__Collected data entries__
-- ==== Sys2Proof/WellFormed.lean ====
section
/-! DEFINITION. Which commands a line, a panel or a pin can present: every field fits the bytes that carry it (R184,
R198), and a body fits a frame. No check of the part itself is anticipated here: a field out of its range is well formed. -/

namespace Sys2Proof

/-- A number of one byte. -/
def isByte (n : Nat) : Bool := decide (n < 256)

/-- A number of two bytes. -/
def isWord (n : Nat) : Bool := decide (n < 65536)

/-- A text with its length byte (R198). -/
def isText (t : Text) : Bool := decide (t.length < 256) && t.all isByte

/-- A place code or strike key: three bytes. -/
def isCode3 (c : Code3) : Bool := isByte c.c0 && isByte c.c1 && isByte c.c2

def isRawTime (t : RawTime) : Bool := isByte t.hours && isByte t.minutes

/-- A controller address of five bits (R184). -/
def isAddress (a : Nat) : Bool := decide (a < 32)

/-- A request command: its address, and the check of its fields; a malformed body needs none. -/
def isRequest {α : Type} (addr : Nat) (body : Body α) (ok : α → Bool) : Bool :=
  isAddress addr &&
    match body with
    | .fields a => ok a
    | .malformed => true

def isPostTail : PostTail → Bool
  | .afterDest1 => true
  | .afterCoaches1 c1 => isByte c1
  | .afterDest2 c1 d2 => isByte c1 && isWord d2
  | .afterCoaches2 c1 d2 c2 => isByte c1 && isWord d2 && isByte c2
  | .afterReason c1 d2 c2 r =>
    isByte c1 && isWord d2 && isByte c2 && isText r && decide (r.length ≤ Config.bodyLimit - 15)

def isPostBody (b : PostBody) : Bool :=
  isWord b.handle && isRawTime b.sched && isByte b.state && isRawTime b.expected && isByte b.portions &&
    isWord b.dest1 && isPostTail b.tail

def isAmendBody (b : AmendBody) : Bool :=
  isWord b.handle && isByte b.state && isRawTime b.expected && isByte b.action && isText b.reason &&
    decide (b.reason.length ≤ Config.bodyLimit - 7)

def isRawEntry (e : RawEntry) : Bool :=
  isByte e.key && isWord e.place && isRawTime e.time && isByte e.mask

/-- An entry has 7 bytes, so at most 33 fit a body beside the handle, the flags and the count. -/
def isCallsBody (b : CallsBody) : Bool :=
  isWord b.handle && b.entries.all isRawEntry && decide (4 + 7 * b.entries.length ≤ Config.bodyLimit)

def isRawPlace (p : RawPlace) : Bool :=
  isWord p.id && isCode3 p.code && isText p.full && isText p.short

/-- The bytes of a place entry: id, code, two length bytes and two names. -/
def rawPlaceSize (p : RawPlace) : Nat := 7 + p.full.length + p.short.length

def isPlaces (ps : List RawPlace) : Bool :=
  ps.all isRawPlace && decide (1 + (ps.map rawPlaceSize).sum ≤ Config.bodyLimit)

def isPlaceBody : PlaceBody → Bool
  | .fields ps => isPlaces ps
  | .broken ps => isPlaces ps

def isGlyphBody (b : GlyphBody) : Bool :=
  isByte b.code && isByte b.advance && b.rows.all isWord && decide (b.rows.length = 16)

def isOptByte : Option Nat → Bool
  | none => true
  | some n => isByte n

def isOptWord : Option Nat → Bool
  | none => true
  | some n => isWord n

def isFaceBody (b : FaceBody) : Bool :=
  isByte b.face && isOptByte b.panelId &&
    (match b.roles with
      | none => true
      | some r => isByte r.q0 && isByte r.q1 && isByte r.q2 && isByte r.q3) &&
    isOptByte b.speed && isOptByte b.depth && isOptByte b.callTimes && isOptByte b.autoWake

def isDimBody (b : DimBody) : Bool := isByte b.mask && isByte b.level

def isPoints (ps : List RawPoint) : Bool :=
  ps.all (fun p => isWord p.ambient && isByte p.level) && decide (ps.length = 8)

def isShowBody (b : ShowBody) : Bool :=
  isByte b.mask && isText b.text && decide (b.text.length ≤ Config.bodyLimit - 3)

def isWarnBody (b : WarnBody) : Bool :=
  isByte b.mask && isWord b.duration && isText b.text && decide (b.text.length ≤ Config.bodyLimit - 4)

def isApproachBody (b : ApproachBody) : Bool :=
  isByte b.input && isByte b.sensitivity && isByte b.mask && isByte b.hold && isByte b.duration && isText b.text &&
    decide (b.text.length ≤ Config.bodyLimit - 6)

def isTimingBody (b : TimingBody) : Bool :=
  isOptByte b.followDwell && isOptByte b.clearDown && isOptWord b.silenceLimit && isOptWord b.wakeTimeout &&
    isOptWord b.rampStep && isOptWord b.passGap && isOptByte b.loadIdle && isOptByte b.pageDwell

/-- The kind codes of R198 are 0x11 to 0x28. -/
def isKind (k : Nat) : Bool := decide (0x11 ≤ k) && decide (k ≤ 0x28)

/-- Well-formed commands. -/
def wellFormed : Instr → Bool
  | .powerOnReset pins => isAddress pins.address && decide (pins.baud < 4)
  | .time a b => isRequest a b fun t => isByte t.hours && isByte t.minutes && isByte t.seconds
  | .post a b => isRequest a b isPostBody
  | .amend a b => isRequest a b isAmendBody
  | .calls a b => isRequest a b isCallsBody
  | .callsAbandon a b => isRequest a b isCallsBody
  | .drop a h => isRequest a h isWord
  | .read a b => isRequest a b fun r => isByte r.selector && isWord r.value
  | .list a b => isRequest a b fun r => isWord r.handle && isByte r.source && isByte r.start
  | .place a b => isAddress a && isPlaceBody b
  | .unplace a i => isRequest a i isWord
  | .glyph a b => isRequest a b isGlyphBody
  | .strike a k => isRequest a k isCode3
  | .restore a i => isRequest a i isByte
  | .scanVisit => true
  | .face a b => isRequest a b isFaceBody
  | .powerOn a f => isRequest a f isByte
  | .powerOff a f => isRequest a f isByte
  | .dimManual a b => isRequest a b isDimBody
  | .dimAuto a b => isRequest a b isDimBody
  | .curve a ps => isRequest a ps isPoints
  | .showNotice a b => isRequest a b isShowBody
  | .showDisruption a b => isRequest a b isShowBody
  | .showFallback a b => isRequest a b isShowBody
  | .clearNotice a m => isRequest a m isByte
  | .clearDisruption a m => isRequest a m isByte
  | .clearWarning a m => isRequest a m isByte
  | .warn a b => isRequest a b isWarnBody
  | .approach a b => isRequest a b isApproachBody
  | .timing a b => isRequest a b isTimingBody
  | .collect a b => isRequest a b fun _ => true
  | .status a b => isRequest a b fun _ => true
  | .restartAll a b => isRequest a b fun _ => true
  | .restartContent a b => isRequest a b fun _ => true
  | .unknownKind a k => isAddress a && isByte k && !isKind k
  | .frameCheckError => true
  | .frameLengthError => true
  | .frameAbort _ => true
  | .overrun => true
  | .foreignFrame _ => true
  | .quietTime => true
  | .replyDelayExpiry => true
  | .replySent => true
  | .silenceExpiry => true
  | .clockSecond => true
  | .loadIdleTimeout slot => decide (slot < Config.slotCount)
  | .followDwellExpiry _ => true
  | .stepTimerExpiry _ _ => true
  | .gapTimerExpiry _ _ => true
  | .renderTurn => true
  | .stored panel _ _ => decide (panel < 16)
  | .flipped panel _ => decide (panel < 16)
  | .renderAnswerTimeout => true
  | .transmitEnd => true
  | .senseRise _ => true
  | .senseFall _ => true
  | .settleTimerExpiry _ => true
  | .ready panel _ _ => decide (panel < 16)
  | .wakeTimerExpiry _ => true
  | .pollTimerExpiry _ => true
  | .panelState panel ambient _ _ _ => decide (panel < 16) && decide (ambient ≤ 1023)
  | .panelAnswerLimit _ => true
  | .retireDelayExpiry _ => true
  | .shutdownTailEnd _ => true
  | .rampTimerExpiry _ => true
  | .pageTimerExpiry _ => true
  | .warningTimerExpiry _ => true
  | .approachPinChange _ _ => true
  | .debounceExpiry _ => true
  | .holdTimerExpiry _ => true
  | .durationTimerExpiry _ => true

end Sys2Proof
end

--

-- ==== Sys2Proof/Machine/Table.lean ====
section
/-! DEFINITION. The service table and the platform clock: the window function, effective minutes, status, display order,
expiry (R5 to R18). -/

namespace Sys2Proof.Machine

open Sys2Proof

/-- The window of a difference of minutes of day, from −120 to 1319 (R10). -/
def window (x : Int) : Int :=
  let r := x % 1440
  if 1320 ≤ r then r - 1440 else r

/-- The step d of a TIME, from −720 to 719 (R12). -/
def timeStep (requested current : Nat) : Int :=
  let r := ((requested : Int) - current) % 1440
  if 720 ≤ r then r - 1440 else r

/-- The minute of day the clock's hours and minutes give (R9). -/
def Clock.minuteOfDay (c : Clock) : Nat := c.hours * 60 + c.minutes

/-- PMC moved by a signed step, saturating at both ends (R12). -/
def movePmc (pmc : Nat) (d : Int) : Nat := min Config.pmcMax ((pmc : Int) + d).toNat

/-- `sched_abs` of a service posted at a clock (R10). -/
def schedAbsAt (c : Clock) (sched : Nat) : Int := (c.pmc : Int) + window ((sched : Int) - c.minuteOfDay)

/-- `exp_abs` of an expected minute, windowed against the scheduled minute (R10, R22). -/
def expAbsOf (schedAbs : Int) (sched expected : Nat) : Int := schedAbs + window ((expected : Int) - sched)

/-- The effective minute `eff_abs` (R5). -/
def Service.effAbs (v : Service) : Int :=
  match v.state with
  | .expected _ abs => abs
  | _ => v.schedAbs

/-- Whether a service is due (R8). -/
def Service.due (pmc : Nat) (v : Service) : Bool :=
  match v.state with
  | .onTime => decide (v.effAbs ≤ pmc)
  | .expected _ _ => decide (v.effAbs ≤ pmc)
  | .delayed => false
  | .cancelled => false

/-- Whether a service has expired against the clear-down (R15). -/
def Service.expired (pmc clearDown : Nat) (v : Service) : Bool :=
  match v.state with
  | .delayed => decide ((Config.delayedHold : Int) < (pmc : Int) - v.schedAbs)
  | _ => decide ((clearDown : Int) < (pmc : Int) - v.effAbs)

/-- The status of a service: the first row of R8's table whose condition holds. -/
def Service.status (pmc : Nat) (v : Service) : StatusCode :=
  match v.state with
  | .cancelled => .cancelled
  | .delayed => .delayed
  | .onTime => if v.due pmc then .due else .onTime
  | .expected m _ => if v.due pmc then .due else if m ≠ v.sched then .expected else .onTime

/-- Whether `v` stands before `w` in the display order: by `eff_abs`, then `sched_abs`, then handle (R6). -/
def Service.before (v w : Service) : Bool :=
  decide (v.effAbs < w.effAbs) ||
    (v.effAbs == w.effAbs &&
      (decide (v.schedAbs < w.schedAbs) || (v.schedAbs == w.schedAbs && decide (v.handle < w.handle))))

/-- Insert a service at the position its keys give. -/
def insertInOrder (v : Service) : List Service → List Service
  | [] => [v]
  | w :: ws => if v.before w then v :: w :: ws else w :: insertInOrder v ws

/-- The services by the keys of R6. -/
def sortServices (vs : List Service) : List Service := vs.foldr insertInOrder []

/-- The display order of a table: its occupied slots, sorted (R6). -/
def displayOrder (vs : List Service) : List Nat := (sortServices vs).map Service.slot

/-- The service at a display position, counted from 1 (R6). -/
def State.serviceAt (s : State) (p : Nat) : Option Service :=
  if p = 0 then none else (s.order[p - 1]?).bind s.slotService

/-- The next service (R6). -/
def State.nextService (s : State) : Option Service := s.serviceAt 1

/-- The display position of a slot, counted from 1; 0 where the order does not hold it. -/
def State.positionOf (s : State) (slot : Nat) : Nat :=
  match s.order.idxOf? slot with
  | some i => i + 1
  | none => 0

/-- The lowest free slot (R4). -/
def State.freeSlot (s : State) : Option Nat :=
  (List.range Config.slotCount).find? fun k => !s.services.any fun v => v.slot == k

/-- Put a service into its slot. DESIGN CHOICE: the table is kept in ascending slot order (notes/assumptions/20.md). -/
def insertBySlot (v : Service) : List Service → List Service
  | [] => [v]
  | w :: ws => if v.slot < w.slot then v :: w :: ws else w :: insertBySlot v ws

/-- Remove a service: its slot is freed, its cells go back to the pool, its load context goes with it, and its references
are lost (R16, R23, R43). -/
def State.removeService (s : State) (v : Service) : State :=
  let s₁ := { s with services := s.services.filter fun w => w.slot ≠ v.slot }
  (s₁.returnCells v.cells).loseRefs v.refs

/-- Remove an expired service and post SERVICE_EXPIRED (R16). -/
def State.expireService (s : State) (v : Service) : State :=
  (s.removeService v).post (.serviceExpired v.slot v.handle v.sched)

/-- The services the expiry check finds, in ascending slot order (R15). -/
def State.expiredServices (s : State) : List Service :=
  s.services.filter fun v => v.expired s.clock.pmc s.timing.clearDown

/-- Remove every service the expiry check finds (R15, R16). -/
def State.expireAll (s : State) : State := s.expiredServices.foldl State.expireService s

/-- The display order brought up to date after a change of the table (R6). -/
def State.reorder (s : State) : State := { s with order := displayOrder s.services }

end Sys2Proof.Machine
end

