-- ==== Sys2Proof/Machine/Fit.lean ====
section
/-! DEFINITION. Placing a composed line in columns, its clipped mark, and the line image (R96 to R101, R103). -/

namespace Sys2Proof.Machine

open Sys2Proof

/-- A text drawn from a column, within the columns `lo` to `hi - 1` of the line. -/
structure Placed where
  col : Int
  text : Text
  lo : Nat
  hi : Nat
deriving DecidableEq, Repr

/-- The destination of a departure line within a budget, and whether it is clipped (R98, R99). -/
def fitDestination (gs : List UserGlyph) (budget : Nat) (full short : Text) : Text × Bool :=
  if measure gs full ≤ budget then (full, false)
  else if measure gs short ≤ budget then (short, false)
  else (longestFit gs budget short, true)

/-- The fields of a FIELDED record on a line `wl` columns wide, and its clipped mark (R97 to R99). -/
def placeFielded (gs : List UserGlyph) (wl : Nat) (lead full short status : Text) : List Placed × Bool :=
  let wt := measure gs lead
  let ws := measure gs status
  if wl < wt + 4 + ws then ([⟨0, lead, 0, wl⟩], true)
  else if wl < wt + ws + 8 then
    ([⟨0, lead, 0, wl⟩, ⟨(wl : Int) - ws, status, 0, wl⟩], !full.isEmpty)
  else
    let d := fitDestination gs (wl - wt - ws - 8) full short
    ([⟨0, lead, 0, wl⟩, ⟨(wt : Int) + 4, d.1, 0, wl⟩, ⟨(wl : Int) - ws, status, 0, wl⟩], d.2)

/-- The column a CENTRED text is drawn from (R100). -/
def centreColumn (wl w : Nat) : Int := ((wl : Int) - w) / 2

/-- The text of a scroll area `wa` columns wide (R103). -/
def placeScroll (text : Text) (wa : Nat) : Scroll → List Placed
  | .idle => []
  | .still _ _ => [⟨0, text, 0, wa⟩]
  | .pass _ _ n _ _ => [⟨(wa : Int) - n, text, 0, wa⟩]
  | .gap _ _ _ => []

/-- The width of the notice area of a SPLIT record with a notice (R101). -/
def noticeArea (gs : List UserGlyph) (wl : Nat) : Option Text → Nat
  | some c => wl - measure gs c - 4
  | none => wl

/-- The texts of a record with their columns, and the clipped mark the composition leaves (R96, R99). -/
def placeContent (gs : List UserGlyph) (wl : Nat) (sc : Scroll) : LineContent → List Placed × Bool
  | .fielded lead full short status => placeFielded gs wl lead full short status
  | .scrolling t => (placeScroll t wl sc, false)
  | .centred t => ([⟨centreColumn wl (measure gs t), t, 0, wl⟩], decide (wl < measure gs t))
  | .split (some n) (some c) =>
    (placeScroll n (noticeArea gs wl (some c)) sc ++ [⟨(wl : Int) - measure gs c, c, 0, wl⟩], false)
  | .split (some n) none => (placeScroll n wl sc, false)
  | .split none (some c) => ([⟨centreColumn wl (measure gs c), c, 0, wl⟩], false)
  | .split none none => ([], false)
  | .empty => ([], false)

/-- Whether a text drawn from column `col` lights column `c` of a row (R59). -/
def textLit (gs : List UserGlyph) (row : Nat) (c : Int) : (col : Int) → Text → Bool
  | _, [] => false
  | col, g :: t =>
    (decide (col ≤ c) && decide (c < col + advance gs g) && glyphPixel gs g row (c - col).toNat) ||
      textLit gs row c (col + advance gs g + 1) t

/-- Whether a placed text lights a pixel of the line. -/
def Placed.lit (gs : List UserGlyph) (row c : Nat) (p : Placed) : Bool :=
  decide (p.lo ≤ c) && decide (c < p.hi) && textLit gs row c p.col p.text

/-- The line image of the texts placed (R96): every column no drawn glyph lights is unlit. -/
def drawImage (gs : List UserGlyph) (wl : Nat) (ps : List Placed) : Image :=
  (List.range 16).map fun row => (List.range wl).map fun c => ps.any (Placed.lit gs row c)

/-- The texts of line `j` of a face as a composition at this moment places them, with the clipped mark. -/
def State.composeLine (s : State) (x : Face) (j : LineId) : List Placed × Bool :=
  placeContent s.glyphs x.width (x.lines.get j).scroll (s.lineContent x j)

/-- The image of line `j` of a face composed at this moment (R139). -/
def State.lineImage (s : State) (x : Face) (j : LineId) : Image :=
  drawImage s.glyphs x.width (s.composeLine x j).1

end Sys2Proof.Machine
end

__Required work__
Given the records above, reproduce precisely and only the lines between the line holding "def wellFormed : Instr → Bool" and the line holding "isRequest a i isByte", inclusive.

__Result for this task__
def wellFormed : Instr → Bool
  | .powerOnReset pins => isAddress pins.address && decide (pins.baud < 4)
  | .time a b => isRequest a b fun t => isByte t.hours && isByte t.minutes && isByte t.seconds
  | .post a b => isRequest a b isPostBody
  | .amend a b => isRequest a b isAmendBody
  | .calls a b => isRequest a b isCallsBody
  | .callsAbandon a b => isRequest a b isCallsBody
  | .drop a h => isRequest a h isWord
  | .read a b => isRequest a b fun r => isByte r.selector && isWord r.value
  | .list a b => isRequest a b fun r => isWord r.handle && isByte r.source && isByte r.start
  | .place a b => isAddress a && isPlaceBody b
  | .unplace a i => isRequest a i isWord
  | .glyph a b => isRequest a b isGlyphBody
  | .strike a k => isRequest a k isCode3
  | .restore a i => isRequest a i isByte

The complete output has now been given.